:: DIRECTIONS ::
Exactly as written, copy the lines of the data below from the first through the one containing "still requesting. -/".

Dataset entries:
-=-=-

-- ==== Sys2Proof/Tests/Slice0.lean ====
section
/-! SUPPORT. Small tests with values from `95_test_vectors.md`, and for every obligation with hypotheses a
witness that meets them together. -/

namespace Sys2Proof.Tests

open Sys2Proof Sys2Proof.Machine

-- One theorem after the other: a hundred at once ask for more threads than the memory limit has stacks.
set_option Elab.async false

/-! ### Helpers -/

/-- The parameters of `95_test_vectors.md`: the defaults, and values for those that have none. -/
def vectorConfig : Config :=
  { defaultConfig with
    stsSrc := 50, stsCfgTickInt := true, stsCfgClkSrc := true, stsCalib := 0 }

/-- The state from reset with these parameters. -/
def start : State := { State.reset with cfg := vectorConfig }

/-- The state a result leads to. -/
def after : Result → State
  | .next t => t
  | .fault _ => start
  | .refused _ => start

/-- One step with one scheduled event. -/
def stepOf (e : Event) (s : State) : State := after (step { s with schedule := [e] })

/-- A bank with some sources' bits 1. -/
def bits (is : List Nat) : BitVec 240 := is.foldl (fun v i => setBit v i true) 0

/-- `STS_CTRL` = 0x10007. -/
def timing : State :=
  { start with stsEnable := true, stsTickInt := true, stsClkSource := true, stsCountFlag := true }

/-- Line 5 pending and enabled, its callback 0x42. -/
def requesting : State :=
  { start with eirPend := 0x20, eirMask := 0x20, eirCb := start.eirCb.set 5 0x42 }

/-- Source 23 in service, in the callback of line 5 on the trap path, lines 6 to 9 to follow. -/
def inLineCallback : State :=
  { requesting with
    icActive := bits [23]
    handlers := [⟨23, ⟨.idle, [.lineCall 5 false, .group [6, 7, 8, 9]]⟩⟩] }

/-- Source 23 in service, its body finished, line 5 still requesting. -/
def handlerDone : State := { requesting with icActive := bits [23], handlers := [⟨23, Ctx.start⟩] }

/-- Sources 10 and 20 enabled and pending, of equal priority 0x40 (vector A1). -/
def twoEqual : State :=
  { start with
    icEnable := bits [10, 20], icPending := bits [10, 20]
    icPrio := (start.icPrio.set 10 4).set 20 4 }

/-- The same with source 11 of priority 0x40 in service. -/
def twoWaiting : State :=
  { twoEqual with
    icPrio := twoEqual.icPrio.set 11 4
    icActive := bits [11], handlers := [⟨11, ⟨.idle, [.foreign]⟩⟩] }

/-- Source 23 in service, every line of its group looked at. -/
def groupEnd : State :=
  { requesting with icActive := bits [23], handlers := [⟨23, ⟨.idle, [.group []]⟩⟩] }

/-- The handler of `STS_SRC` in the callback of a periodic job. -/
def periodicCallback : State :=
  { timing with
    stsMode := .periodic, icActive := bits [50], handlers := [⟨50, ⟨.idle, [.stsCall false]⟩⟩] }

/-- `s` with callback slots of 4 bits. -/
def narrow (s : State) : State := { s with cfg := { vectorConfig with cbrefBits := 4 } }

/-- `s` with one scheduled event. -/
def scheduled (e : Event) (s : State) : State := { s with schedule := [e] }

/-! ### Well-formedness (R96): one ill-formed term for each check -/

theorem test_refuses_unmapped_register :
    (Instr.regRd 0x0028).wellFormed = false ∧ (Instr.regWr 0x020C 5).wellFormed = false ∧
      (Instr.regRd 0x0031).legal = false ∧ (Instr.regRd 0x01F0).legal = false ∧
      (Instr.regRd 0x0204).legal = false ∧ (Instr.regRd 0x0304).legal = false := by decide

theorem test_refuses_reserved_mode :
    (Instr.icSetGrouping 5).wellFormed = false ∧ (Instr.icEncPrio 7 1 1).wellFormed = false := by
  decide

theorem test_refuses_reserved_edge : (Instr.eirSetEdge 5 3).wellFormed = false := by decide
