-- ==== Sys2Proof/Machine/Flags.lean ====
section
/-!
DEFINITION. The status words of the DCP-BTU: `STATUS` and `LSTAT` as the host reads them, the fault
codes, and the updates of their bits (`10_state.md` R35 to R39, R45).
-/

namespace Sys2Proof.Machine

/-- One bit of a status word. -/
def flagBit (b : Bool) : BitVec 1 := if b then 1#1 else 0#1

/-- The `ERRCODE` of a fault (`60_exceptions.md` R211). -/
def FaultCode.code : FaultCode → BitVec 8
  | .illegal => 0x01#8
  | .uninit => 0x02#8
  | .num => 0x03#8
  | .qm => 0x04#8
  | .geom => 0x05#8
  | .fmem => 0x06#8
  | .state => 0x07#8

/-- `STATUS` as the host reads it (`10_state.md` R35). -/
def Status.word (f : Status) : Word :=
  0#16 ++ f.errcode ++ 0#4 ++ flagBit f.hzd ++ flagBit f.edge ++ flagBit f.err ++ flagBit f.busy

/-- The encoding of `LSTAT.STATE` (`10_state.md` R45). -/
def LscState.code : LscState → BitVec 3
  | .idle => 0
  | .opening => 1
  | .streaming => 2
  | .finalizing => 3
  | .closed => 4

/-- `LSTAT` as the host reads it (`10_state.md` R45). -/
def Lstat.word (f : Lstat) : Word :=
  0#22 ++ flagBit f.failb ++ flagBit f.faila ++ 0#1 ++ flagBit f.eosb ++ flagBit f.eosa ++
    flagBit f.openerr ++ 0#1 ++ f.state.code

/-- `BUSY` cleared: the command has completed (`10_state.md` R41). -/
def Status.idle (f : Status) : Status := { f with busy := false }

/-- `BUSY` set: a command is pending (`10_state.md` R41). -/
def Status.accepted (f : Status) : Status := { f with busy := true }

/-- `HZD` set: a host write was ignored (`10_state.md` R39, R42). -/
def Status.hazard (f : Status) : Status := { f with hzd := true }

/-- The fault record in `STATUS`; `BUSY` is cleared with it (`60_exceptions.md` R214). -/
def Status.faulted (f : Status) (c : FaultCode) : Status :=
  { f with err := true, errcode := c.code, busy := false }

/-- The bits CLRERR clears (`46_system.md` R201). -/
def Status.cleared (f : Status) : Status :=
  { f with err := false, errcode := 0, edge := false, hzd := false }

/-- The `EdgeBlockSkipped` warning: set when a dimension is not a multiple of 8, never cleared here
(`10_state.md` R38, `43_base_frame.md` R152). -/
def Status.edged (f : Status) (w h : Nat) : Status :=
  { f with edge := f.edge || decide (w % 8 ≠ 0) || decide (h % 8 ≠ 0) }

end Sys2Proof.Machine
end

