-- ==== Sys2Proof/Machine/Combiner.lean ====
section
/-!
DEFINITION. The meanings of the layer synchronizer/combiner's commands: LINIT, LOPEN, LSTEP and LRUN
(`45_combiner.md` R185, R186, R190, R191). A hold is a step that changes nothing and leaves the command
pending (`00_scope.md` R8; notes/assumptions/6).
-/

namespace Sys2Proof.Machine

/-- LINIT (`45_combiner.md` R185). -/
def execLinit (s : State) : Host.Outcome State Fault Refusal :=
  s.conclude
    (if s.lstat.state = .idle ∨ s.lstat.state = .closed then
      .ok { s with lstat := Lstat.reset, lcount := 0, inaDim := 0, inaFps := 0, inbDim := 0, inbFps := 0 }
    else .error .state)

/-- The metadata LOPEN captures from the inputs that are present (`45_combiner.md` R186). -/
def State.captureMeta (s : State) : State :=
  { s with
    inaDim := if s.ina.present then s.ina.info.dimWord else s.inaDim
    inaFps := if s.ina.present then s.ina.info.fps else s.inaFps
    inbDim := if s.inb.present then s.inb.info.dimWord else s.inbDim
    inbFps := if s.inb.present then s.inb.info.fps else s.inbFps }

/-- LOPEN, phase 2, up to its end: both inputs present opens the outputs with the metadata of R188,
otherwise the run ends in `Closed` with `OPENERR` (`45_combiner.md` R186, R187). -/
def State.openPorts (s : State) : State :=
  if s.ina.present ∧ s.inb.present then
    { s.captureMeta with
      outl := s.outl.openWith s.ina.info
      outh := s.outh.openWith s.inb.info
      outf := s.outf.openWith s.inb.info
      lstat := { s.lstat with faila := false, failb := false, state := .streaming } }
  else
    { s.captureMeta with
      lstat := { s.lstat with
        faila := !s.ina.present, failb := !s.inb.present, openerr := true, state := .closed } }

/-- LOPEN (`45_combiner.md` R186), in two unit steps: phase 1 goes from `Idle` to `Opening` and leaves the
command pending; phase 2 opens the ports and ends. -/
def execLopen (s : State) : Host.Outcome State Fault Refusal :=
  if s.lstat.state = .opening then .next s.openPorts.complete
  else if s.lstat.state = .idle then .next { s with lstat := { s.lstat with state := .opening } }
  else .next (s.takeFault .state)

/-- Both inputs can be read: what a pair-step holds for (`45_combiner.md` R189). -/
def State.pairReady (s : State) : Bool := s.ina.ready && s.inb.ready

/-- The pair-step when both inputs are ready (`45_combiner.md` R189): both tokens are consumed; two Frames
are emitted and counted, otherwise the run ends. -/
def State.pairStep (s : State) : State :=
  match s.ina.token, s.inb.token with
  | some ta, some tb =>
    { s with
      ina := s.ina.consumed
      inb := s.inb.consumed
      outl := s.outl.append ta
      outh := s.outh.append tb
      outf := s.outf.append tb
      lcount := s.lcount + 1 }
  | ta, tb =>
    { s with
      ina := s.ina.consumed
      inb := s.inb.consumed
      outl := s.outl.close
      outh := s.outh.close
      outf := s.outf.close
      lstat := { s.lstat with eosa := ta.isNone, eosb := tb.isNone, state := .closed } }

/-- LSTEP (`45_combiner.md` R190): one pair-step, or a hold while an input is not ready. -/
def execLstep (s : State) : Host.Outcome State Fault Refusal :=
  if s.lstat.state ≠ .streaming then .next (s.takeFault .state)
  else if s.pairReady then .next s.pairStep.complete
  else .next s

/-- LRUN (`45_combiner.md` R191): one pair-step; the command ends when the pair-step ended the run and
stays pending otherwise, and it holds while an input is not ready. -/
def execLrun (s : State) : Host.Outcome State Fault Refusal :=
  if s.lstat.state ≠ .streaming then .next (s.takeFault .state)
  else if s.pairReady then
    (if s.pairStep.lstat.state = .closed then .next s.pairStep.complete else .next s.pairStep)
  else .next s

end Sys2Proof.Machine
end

-=-=-

:: OUTPUT OF THE TASK ::
-- ==== Sys2Proof/Tests/Slice0.lean ====
section
/-! SUPPORT. Small tests with values from `95_test_vectors.md`, and for every obligation with hypotheses a
witness that meets them together. -/

namespace Sys2Proof.Tests

open Sys2Proof Sys2Proof.Machine

-- One theorem after the other: a hundred at once ask for more threads than the memory limit has stacks.
set_option Elab.async false

/-! ### Helpers -/

/-- The parameters of `95_test_vectors.md`: the defaults, and values for those that have none. -/
def vectorConfig : Config :=
  { defaultConfig with
    stsSrc := 50, stsCfgTickInt := true, stsCfgClkSrc := true, stsCalib := 0 }

/-- The state from reset with these parameters. -/
def start : State := { State.reset with cfg := vectorConfig }

/-- The state a result leads to. -/
def after : Result → State
  | .next t => t
  | .fault _ => start
  | .refused _ => start

/-- One step with one scheduled event. -/
def stepOf (e : Event) (s : State) : State := after (step { s with schedule := [e] })

/-- A bank with some sources' bits 1. -/
def bits (is : List Nat) : BitVec 240 := is.foldl (fun v i => setBit v i true) 0

/-- `STS_CTRL` = 0x10007. -/
def timing : State :=
  { start with stsEnable := true, stsTickInt := true, stsClkSource := true, stsCountFlag := true }

/-- Line 5 pending and enabled, its callback 0x42. -/
def requesting : State :=
  { start with eirPend := 0x20, eirMask := 0x20, eirCb := start.eirCb.set 5 0x42 }

/-- Source 23 in service, in the callback of line 5 on the trap path, lines 6 to 9 to follow. -/
def inLineCallback : State :=
  { requesting with
    icActive := bits [23]
    handlers := [⟨23, ⟨.idle, [.lineCall 5 false, .group [6, 7, 8, 9]]⟩⟩] }

/-- Source 23 in service, its body finished, line 5 still requesting. -/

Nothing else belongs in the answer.